У меня было два старших брата, и мне от них доставались только одни мальчуковые вещи. Жили мы не сказать, что в бедности, тогда многие так жили, особенно у кого отцов не было: картошки с макаронами мать наварит — суп! латки на панталоны поставит — дальше носи, а которые новые — не смей, эти только если к врачу. Брюки мне от брата переходили уже залатанными, — ты же девочка, сиди скромно, коленки не раздвигай. Это сейчас, когда очень уж заметное расслоение произошло, говорят, уже и у нас, в Копях, в районе Благовещенского собора, директорский корпус себе трехэтажные особняки возвел и еще два этажа под землей, а половина предприятий стоит, зарплату по полгода не выдают и многие люди в основном от своих огородов кормятся, хорошо, если кому дети помогают, — та же самая наша прошлая жизнь стала бедностью называться.

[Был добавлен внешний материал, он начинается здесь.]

-- ==== Sys2Proof/Machine/Step.lean ====
section
/-! DEFINITION. One step (40_step_cycle.md R80): fetch, decode, dispatch, timer tick; and placing an instruction where the next step
fetches. -/

namespace Sys2Proof.Machine

/-- `Step(s, rnd)` of R80; the random byte is the free value Random takes (log 2), the outcome stands in the next state (log 1). -/
def step (s : State) : Host.Outcome State Fault Refusal :=
  match fetch s with
  | .error k => raiseOob k
  | .ok w =>
    match decode w with
    | .error _ => raise (.unknownOpcode w s.pc)
    | .ok i => tickAfter (exec i s)

/-- Store one instruction word at pc, where the next step fetches it; it stands for the host's LoadProgram (log 7). Where no word can
be fetched at pc (pc >= 4095, R81) nothing is stored. -/
def State.withFetchWord (s : State) (nbits w : Nat) : State :=
  match memWrite .fetch s s.pc.toNat (bytesOfWord (tableWord nbits w)) with
  | .ok t => t
  | .error _ => s

end Sys2Proof.Machine
end

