-- ==== Sys2Proof/Certificates/Slice0/Obligations.lean ====
section
/-! DEFINITION. The statements for the provers: what the spec's numbered rules say of the decoder, the instructions, the step and the
host operations. Each is about every state and every operand unless its title says otherwise. -/

open Sys2Proof Sys2Proof.Machine

/-! ### The decoder -/

/-- Decode and encode agree (R60 to R69): a well-formed instruction's word, alone and as the two bytes memory holds, decodes to it, with
every operand at every value. The byte order is the spec's general knowledge (R42, log 13). -/
def Obligations.DecodeOfEncodeReturnsInstruction : Prop :=
  ∀ i : Instr, i.wf = true → decode (encode i) = .ok i ∧ decodeBytes (encodeBytes i) = .ok (i, [])

/-- The other direction: what is decoded is well formed, and its word is the word decoded, but for the nibble n1 that ClearScreen and
ReturnFromSub ignore (R67 a), which the encoder writes as 0 (R72). -/
def Obligations.EncodeOfDecodeReturnsWord : Prop :=
  ∀ (w : Word) (i : Instr), decode w = .ok i →
    i.wf = true ∧ encode i = if i = .clearScreen ∨ i = .returnFromSub then w &&& 0xF0FF#16 else w

/-- R66: "A word `w` selects the row with `(w & mask) == match`", row by row, with the operands of the row; MachineCodeCall "applies only
when rows 1 and 2 do not". -/
def Obligations.DecodeFollowsTheOpcodeTable : Prop :=
  ∀ w : Word,
    (w &&& 0xF0FF#16 = 0x000E#16 → decode w = .ok .clearScreen) ∧
    (w &&& 0xF0FF#16 = 0x00EE#16 → decode w = .ok .returnFromSub) ∧
    (w &&& 0xF000#16 = 0x0000#16 → w &&& 0xF0FF#16 ≠ 0x000E#16 → w &&& 0xF0FF#16 ≠ 0x00EE#16 →
      decode w = .ok (.machineCodeCall (w.extractLsb' 0 12))) ∧
    (w &&& 0xF000#16 = 0x1000#16 → decode w = .ok (.jump (w.extractLsb' 0 12))) ∧
    (w &&& 0xF000#16 = 0x2000#16 → decode w = .ok (.callSub (w.extractLsb' 0 12))) ∧
    (w &&& 0xF000#16 = 0x3000#16 → decode w = .ok (.skipIfEqualConst (w.extractLsb' 8 4).toFin (w.extractLsb' 0 8))) ∧
    (w &&& 0xF000#16 = 0x4000#16 → decode w = .ok (.skipIfNotEqualConst (w.extractLsb' 8 4).toFin (w.extractLsb' 0 8))) ∧
    (w &&& 0xF00F#16 = 0x5000#16 → decode w = .ok (.skipIfRegEqual (w.extractLsb' 8 4).toFin (w.extractLsb' 4 4).toFin)) ∧
    (w &&& 0xF000#16 = 0x6000#16 → decode w = .ok (.setConst (w.extractLsb' 8 4).toFin (w.extractLsb' 0 8))) ∧
    (w &&& 0xF000#16 = 0x7000#16 → decode w = .ok (.addConst (w.extractLsb' 8 4).toFin (w.extractLsb' 0 8))) ∧
    (w &&& 0xF00F#16 = 0x8000#16 → decode w = .ok (.set (w.extractLsb' 8 4).toFin (w.extractLsb' 4 4).toFin)) ∧
    (w &&& 0xF00F#16 = 0x8001#16 → decode w = .ok (.or (w.extractLsb' 8 4).toFin (w.extractLsb' 4 4).toFin)) ∧
    (w &&& 0xF00F#16 = 0x8002#16 → decode w = .ok (.and (w.extractLsb' 8 4).toFin (w.extractLsb' 4 4).toFin)) ∧
    (w &&& 0xF00F#16 = 0x8003#16 → decode w = .ok (.xor (w.extractLsb' 8 4).toFin (w.extractLsb' 4 4).toFin)) ∧
    (w &&& 0xF00F#16 = 0x8004#16 → decode w = .ok (.addWithCarry (w.extractLsb' 8 4).toFin (w.extractLsb' 4 4).toFin)) ∧
    (w &&& 0xF00F#16 = 0x8005#16 → decode w = .ok (.subWithBorrow (w.extractLsb' 8 4).toFin (w.extractLsb' 4 4).toFin)) ∧
    (w &&& 0xF00F#16 = 0x8006#16 → decode w = .ok (.shiftRight (w.extractLsb' 8 4).toFin (w.extractLsb' 4 4).toFin)) ∧
    (w &&& 0xF00F#16 = 0x8007#16 → decode w = .ok (.reverseSub (w.extractLsb' 8 4).toFin (w.extractLsb' 4 4).toFin)) ∧
    (w &&& 0xF00F#16 = 0x800E#16 → decode w = .ok (.shiftLeft (w.extractLsb' 8 4).toFin (w.extractLsb' 4 4).toFin)) ∧
    (w &&& 0xF00F#16 = 0x9000#16 → decode w = .ok (.skipIfRegNotEqual (w.extractLsb' 8 4).toFin (w.extractLsb' 4 4).toFin)) ∧
    (w &&& 0xF000#16 = 0xA000#16 → decode w = .ok (.setAddressRegister (w.extractLsb' 0 12))) ∧
    (w &&& 0xF000#16 = 0xB000#16 → decode w = .ok (.jumpWithOffset (w.extractLsb' 0 12))) ∧
    (w &&& 0xF000#16 = 0xC000#16 → decode w = .ok (.random (w.extractLsb' 8 4).toFin (w.extractLsb' 0 8))) ∧
    (w &&& 0xF000#16 = 0xD000#16 →
      decode w = .ok (.draw (w.extractLsb' 8 4).toFin (w.extractLsb' 4 4).toFin (w.extractLsb' 0 4))) ∧
    (w &&& 0xF0FF#16 = 0xE09E#16 → decode w = .ok (.skipIfKey (w.extractLsb' 8 4).toFin)) ∧
    (w &&& 0xF0FF#16 = 0xE0A1#16 → decode w = .ok (.skipIfNotKey (w.extractLsb' 8 4).toFin)) ∧
    (w &&& 0xF0FF#16 = 0xF007#16 → decode w = .ok (.getDelay (w.extractLsb' 8 4).toFin)) ∧
    (w &&& 0xF0FF#16 = 0xF00A#16 → decode w = .ok (.blockingGetKey (w.extractLsb' 8 4).toFin)) ∧
    (w &&& 0xF0FF#16 = 0xF015#16 → decode w = .ok (.setDelay (w.extractLsb' 8 4).toFin)) ∧
    (w &&& 0xF0FF#16 = 0xF018#16 → decode w = .ok (.setSound (w.extractLsb' 8 4).toFin)) ∧
    (w &&& 0xF0FF#16 = 0xF01E#16 → decode w = .ok (.addToAddressRegister (w.extractLsb' 8 4).toFin)) ∧
    (w &&& 0xF0FF#16 = 0xF029#16 → decode w = .ok (.setAddressRegisterToSpriteFor (w.extractLsb' 8 4).toFin)) ∧
    (w &&& 0xF0FF#16 = 0xF033#16 → decode w = .ok (.storeBCD (w.extractLsb' 8 4).toFin)) ∧
    (w &&& 0xF0FF#16 = 0xF055#16 → decode w = .ok (.registerDump (w.extractLsb' 8 4).toFin)) ∧
    (w &&& 0xF0FF#16 = 0xF065#16 → decode w = .ok (.registerLoad (w.extractLsb' 8 4).toFin))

У меня до десяти лет ни одного платья не было. Только коричневая школьная форма и к ней два передника: черный с ровными бретелями, как у сарафана, и белый с присобранными, порхающими крылышками. Пару юбок мне тетя Валя, материна сестра, из своих старых платьев перешила, а сверху я только мальчуковые сорочки носила и свитера. И в футбол с мальчишками, и через все заборы с ними, только бы взяли с собой! А дралась я даже многих мальчишек отчаянней. Меня бульдогом звали: вцеплюсь, а отцепить меня было уже невозможно. Это была не я, а настолько другой человек, мне сейчас это очень странно. И мечты ведь были тоже только мальчуковые: прыгнуть с парашютом, машину научиться водить, а если война, — тогда американцы воевали с Северным Вьетнамом, и мальчишки между собой говорили, что наши туда потихоньку забрасывают военных спецов, — и я, конечно, мечтала, в разведку. И даже когда я влюбилась, мне было четырнадцать лет, как Джульетте, и я так же по-итальянски горячо полюбила своего Ромео, он был одноклассником моего среднего брата, на целых два года был меня старше, — мне бы платье носить, у меня уже к тому времени было два платья, тетя Валя из своих перешила, одно даже чисто шерстяное, с плиссированной планкой впереди, — так нет, я еще большей пацанкой заделалась: они папиросы смолить — и я с ними, они мопед перебирать — и я туда же, они из мужской уборной прохожих водой поливать, и я тут как тут, шланг держу, чтобы с крана не слетел, — правда, это вечером было, в школе уже не было никого. А потом и записки носила Федоровой девчонке. А когда он мне сказал, чтобы с ними втроем гулять, потому что ее отец был против, не разрешал, чтобы эта девчонка с ним «ходила» (в наше время это так называлось: «ходить с парнем»), я и ходила с ними втроем. Они в подъезд уйдут целоваться, а я побелку с дома спиной обтираю. Они потом выйдут, у нее губы до того обцелованные, как пчелами ужаленные. Так я потом приду домой, в уборной запрусь, губы себе нащипаю, чтобы они такими же были, и смотрюсь в зеркальце, голову с плеча на плечо перекидываю, даже как будто любуюсь, — пока соседи в дверь не начнут стучать. Я и за шею себя один раз так ущипнула, мать потом с веревкой по двору гонялась, кричала: «Дрянь подзаборная! От кого засос?»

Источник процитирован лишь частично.